[[ SOURCE MATERIAL open ]]
-- ==== Sys2Proof/Laws/Dispatch.lean ====
section
/-! SUPPORT. What the dispatch answers for each command: the command's own meaning. Proofs rewrite with these, so that no
proof unfolds the whole dispatch. -/
set_option linter.all false
namespace Sys2Proof.Machine

variable {s : State}
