section lateMargin
variable {s : State} 
@[simp] theorem State.lateMargin_pins : s.lateMargin.pins = s.pins := by simp [State.lateMargin]
@[simp] theorem State.lateMargin_apertureBase : s.lateMargin.apertureBase = s.apertureBase := by simp [State.lateMargin]
@[simp] theorem State.lateMargin_regs : s.lateMargin.regs = s.regs := by simp [State.lateMargin]
@[simp] theorem State.lateMargin_staged : s.lateMargin.staged = s.staged := by simp [State.lateMargin]
@[simp] theorem State.lateMargin_stagedLate : s.lateMargin.stagedLate = s.stagedLate := by simp [State.lateMargin]
@[simp] theorem State.lateMargin_now : s.lateMargin.now = s.now := by simp [State.lateMargin]
@[simp] theorem State.lateMargin_mem : s.lateMargin.mem = s.mem := by simp [State.lateMargin]
@[simp] theorem State.lateMargin_sram : s.lateMargin.sram = s.sram := by simp [State.lateMargin]
@[simp] theorem State.lateMargin_poison : s.lateMargin.poison = s.poison := by simp [State.lateMargin]
@[simp] theorem State.lateMargin_chains : s.lateMargin.chains = s.chains := by simp [State.lateMargin]
@[simp] theorem State.lateMargin_nextChain : s.lateMargin.nextChain = s.nextChain := by simp [State.lateMargin]
@[simp] theorem State.lateMargin_memRetry : s.lateMargin.memRetry = s.memRetry := by simp [State.lateMargin]
@[simp] theorem State.lateMargin_memDone : s.lateMargin.memDone = s.memDone := by simp [State.lateMargin]
@[simp] theorem State.lateMargin_portsLeaving : s.lateMargin.portsLeaving = s.portsLeaving := by simp [State.lateMargin]
@[simp] theorem State.lateMargin_readFailed : s.lateMargin.readFailed = s.readFailed := by simp [State.lateMargin]
@[simp] theorem State.lateMargin_irq : s.lateMargin.irq = s.irq := by simp [State.lateMargin]
@[simp] theorem State.lateMargin_evSeen : s.lateMargin.evSeen = s.evSeen := by simp [State.lateMargin]
@[simp] theorem State.lateMargin_trace : s.lateMargin.trace = s.trace := by simp [State.lateMargin]
@[simp] theorem State.lateMargin_bell : s.lateMargin.bell = s.bell := by simp [State.lateMargin]
@[simp] theorem State.lateMargin_seqs : s.lateMargin.seqs = s.seqs := by simp [State.lateMargin]
@[simp] theorem State.lateMargin_cal : s.lateMargin.cal = s.cal := by simp [State.lateMargin]
@[simp] theorem State.lateMargin_mus : s.lateMargin.mus = s.mus := by simp [State.lateMargin]
@[simp] theorem State.lateMargin_homeCal : s.lateMargin.homeCal = s.homeCal := by simp [State.lateMargin]
@[simp] theorem State.lateMargin_homeMus : s.lateMargin.homeMus = s.homeMus := by simp [State.lateMargin]
@[simp] theorem State.lateMargin_siteCal : s.lateMargin.siteCal = s.siteCal := by simp [State.lateMargin]
@[simp] theorem State.lateMargin_siteMus : s.lateMargin.siteMus = s.siteMus := by simp [State.lateMargin]
@[simp] theorem State.lateMargin_tok : s.lateMargin.tok = s.tok := by simp [State.lateMargin]
@[simp] theorem State.lateMargin_tiles : s.lateMargin.tiles = s.tiles := by simp [State.lateMargin]
@[simp] theorem State.lateMargin_gathers : s.lateMargin.gathers = s.gathers := by simp [State.lateMargin]
@[simp] theorem State.lateMargin_pool : s.lateMargin.pool = s.pool := by simp [State.lateMargin]
@[simp] theorem State.lateMargin_score : s.lateMargin.score = s.score := by simp [State.lateMargin]
@[simp] theorem State.lateMargin_res : s.lateMargin.res = s.res := by simp [State.lateMargin]
@[simp] theorem State.lateMargin_ctx : s.lateMargin.ctx = s.ctx := by simp [State.lateMargin]
@[simp] theorem State.lateMargin_safe : s.lateMargin.safe = s.safe := by simp [State.lateMargin]
@[simp] theorem State.lateMargin_start : s.lateMargin.start = s.start := by simp [State.lateMargin]
@[simp] theorem State.lateMargin_links : s.lateMargin.links = s.links := by simp [State.lateMargin]
@[simp] theorem State.lateMargin_e2e : s.lateMargin.e2e = s.e2e := by simp [State.lateMargin]
@[simp] theorem State.lateMargin_disc : s.lateMargin.disc = s.disc := by simp [State.lateMargin]
@[simp] theorem State.lateMargin_route : s.lateMargin.route = s.route := by simp [State.lateMargin]
@[simp] theorem State.lateMargin_msem : s.lateMargin.msem = s.msem := by simp [State.lateMargin]
@[simp] theorem State.lateMargin_porter : s.lateMargin.porter = s.porter := by simp [State.lateMargin]
@[simp] theorem State.lateMargin_coll : s.lateMargin.coll = s.coll := by simp [State.lateMargin]
@[simp] theorem State.lateMargin_det : s.lateMargin.det = s.det := by simp [State.lateMargin]
@[simp] theorem State.lateMargin_pkg : s.lateMargin.pkg = s.pkg := by simp [State.lateMargin]
@[simp] theorem State.lateMargin_free : s.lateMargin.free = s.free := by simp [State.lateMargin]
@[simp] theorem State.lateMargin_pending : s.lateMargin.pending = s.pending := by simp [State.lateMargin]
@[simp] theorem State.lateMargin_viaAlias : s.lateMargin.viaAlias = s.viaAlias := by simp [State.lateMargin]
end lateMargin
[[ SOURCE MATERIAL closed ]]
» REQUIRED ACTION
Using the records above, copy word for word the line with "s.evSeen := by simp [State.lateMargin]", the line with "s.pool := by simp [State.lateMargin]", and every line between them.

» ANSWER TO THIS PROBLEM
@[simp] theorem State.lateMargin_evSeen : s.lateMargin.evSeen = s.evSeen := by simp [State.lateMargin]
@[simp] theorem State.lateMargin_trace : s.lateMargin.trace = s.trace := by simp [State.lateMargin]
@[simp] theorem State.lateMargin_bell : s.lateMargin.bell = s.bell := by simp [State.lateMargin]
@[simp] theorem State.lateMargin_seqs : s.lateMargin.seqs = s.seqs := by simp [State.lateMargin]
@[simp] theorem State.lateMargin_cal : s.lateMargin.cal = s.cal := by simp [State.lateMargin]
@[simp] theorem State.lateMargin_mus : s.lateMargin.mus = s.mus := by simp [State.lateMargin]
@[simp] theorem State.lateMargin_homeCal : s.lateMargin.homeCal = s.homeCal := by simp [State.lateMargin]
@[simp] theorem State.lateMargin_homeMus : s.lateMargin.homeMus = s.homeMus := by simp [State.lateMargin]
@[simp] theorem State.lateMargin_siteCal : s.lateMargin.siteCal = s.siteCal := by simp [State.lateMargin]
@[simp] theorem State.lateMargin_siteMus : s.lateMargin.siteMus = s.siteMus := by simp [State.lateMargin]
@[simp] theorem State.lateMargin_tok : s.lateMargin.tok = s.tok := by simp [State.lateMargin]
@[simp] theorem State.lateMargin_tiles : s.lateMargin.tiles = s.tiles := by simp [State.lateMargin]
@[simp] theorem State.lateMargin_gathers : s.lateMargin.gathers = s.gathers := by simp [State.lateMargin]
@[simp] theorem State.lateMargin_pool : s.lateMargin.pool = s.pool := by simp [State.lateMargin]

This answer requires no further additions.